The IGHG3 allotypes demonstrated the highest level of diversity among the three loci (Table 3). IGHG3*11 is the most common allotype in IED, whereas IGHG3*01 is the most common allotype in IAD and EAS. These two allotypes differ only at position 296 (Y/F) and cannot be distinguished serologically. IGHG3*03 was not present in the 1kGP-ph3 dataset, which misses SNP encoding the IGHG3 419Q/E polymorphism, likely due to sequence assembly error (G3_CH3_234, Table S3).

The IGHG3 allotypes containing histidine at position 435, which is known to increase the IgG3 half-life and facilitate placental transport [4], were rare in our dataset (IGHG3*17 and IGHG3*n5). The corresponding SNP rs4042056 (G3_CH3_283) was not detected in our EA sample (i.e., fixed for arginine at this position), but was present at frequencies of 3% and 10% among the AA and SA individuals, respectively (Table S1). This SNP was detected at higher frequency in the 1kGP-ph3 dataset (10–16% in EUR, AFR and EAS) giving rise to multiple haplotypes (Table 3 and S5).

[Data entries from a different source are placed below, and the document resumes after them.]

/-- BUS_CHANGE: an unknown number draws NOT_FOUND; fields that would not stand refuse the request whole; a
request with every marker set changes nothing. Otherwise (the order is log 13) the carried fields are
written, ALLOWANCE_USED set when a lower allowance is used up; a carried capacity clamps SoE with
SOE_CLAMPED, required and achieved energy and the IMPORT_TO targets of the listed plans, and an IMPORT_TO
step whose end condition then holds ends; a raised floor ends an EXPORT_TO step likewise; and at a location
the session caps are formed again and the held setpoint is lowered to down100 of its cap, an export to 0 at
the floor or with the allowance used. The result holds the configurable fields, bus number, SoE and source
as they then stand (256: log 22). BUS_CHANGE of the capacity, with no marker set for the floor and on a bus
without location and departure part whose lists are empty: SoE falls to a capacity below it with
SOE_CLAMPED, its source kept. -/
def Obligations.BusChangeChecksAndClamps : Prop :=
  (∀ (h : ReqHeader) (f : BusPatch) (s : State), s.takes ⟨h, .busChange f⟩ = true →
    ((∀ r ∈ s.buses.rows, r.2.number ≠ h.key.toNat) → exec (.busChange h f) s
        = .next (s.answered ⟨h, .busChange f⟩ s .notFound .none))
    ∧ ∀ i b, s.findBus h.key.toNat = some (i, b) →
      let nb := f.write b
      let fits : Prop := 10000 ≤ nb.capacity ∧ nb.capacity ≤ 600000 ∧ nb.importCap ≤ 150000
        ∧ nb.exportCap ≤ 60000 ∧ nb.floor ≤ nb.capacity ∧ nb.allowance ≤ nb.capacity
      (¬ fits → exec (.busChange h f) s = .next (s.answered ⟨h, .busChange f⟩ s .outOfRange .none))
      ∧ (fits → f.empty = true → s.bus i = some b → exec (.busChange h f) s
          = .next (s.answered ⟨h, .busChange f⟩ s .ok (.busFields b.number b.capacity b.importCap
              b.exportCap b.v2g b.floor b.allowance b.soe b.source)))
      ∧ (fits → f.empty = false → s.bus i = some b →
        let written : Bus := if b.exportUsed < b.allowance ∧ nb.allowance ≤ b.exportUsed
          then { nb with flags := nb.flags ||| BusFlag.allowanceUsed } else nb
        let clamped : Bus := { written with
          soe := nb.soe.map fun x => min x nb.capacity
          flags := if ∃ x, nb.soe = some x ∧ nb.capacity < x
            then written.flags ||| BusFlag.soeClamped else written.flags
          departure := nb.departure.map fun d => { d with
            eReq := min d.eReq nb.capacity
            reqClamped := d.reqClamped || decide (nb.capacity < d.eReq)
            state := match d.state with
              | .taken (some x) => .taken (some (min x nb.capacity))
              | x => x } }
        let tested (kind : StepKind) (v w : State) : Prop := ∀ c, v.bus i = some c →
          (∀ j p st, v.runningPlan c = some j → v.plan j = some p → p.step? = some st →
            w = if st.kind = kind ∧ stepEnded v.now c st = true then runTasks i 256 (.finish j) v else v)
          ∧ (∀ j p, v.runningPlan c = some j → v.plan j = some p → p.step? = none → w = v)
          ∧ (v.runningPlan c = none → w = v)
        ∃ (v1 v2 v3 u : State) (c : Bus), exec (.busChange h f) s
            = .next (s.answered ⟨h, .busChange f⟩ u .ok (.busFields c.number c.capacity c.importCap
                c.exportCap c.v2g c.floor c.allowance c.soe c.source))
          ∧ (f.capacity = none → v1 = (s.modRing Ring.pop).putBus i written ∧ v2 = v1)
          ∧ (f.capacity ≠ none →
              v1 = { (s.modRing Ring.pop).putBus i clamped with plans := v1.plans }
              ∧ (∀ j, j ∈ b.prioList ++ b.stdList → v1.plan j = (s.plan j).map fun p => { p with
                  steps := p.steps.map fun st =>
                    if st.kind = .importTo then { st with value := min st.value nb.capacity } else st })
              ∧ (∀ j, j ∉ b.prioList ++ b.stdList → v1.plan j = s.plan j)
              ∧ tested .importTo v1 v2)
          ∧ (b.floor < nb.floor → tested .exportTo v2 v3)
          ∧ (nb.floor ≤ b.floor → v3 = v2)
          ∧ v3.bus i = some c
          ∧ (b.location = none → u = v3)
          ∧ ∀ n, b.location = some n → let p := v3.port n; let r := u.port n
            u = { v3 with ports := v3.ports.set n r }
            ∧ r = { p.timersOf r with
                session := r.session, held := r.held, lastDir := r.lastDir, zeroSince := r.zeroSince
                frameCount := r.frameCount, frameTimer := r.frameTimer, lastFrame := r.lastFrame }
            ∧ r.session = p.session.map (fun x => match x.announced with
                | some a => { x with
                    importCap := min c.importCap a.maxImport
                    exportCap := if c.v2g = true ∧ a.v2g = true then min c.exportCap a.maxExport else 0 }
                | none => x)
            ∧ (p.held.dir = .none → r.held = p.held)
            ∧ (p.held.dir = .imp → r.held = if r.sessionImportCap < p.held.mag
                then .make .imp (r.sessionImportCap / 100 * 100) else p.held)
            ∧ (p.held.dir = .exp → r.held =
                if (∃ x, c.soe = some x ∧ x ≤ c.dischargeFloor) ∨ c.allowance ≤ c.exportUsed then .zero
                else if r.sessionExportCap < p.held.mag
                then .make .exp (r.sessionExportCap / 100 * 100) else p.held)))
  ∧ (∀ (h : ReqHeader) (c : Word) (s : State) (i : Nat) (b : Bus),
    s.takes ⟨h, .busChange ⟨some c, none, none, none, none, none⟩⟩ = true →
    s.findBus h.key.toNat = some (i, b) → s.bus i = some b →
    10000 ≤ c.toNat → c.toNat ≤ 600000 → b.importCap ≤ 150000 → b.exportCap ≤ 60000 → b.floor ≤ c.toNat →
    b.allowance ≤ c.toNat → b.location = none → b.departure = none → b.prioList = [] → b.stdList = [] →
    ∃ t, exec (.busChange h ⟨some c, none, none, none, none, none⟩) s = .next t
      ∧ t.bus i = some { b with
          capacity := c.toNat
          soe := b.soe.map fun x => min x c.toNat
          flags := if ∃ x, b.soe = some x ∧ c.toNat < x then b.flags ||| BusFlag.soeClamped
            else b.flags }
      ∧ t.plans = s.plans ∧ t.ports = s.ports ∧ t.site = s.site ∧ t.clock = s.clock)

The presence of four IGHG3 hinge exons was by far the most common length variant across the genotyped populations followed by presence of three exons, which showed higher allelic frequency in AA/SA compared to EA (Table 4). We have also detected single individuals carrying an allele with two exons and an allele with five exons in an AA and an EA individual, respectively. For the majority of allotypes identified in our study, the hinge length can be unambiguously assigned using the known IMGT alleles and the CH domain sequences. The exception is distinguishing IGHG3*11 from IGHG3*12, which are identical in the CH domains, but possess hinge domains encoded by four vs. three exons, respectively.

Table 4 IGHG3 hinge exon copy number variation (allele frequency).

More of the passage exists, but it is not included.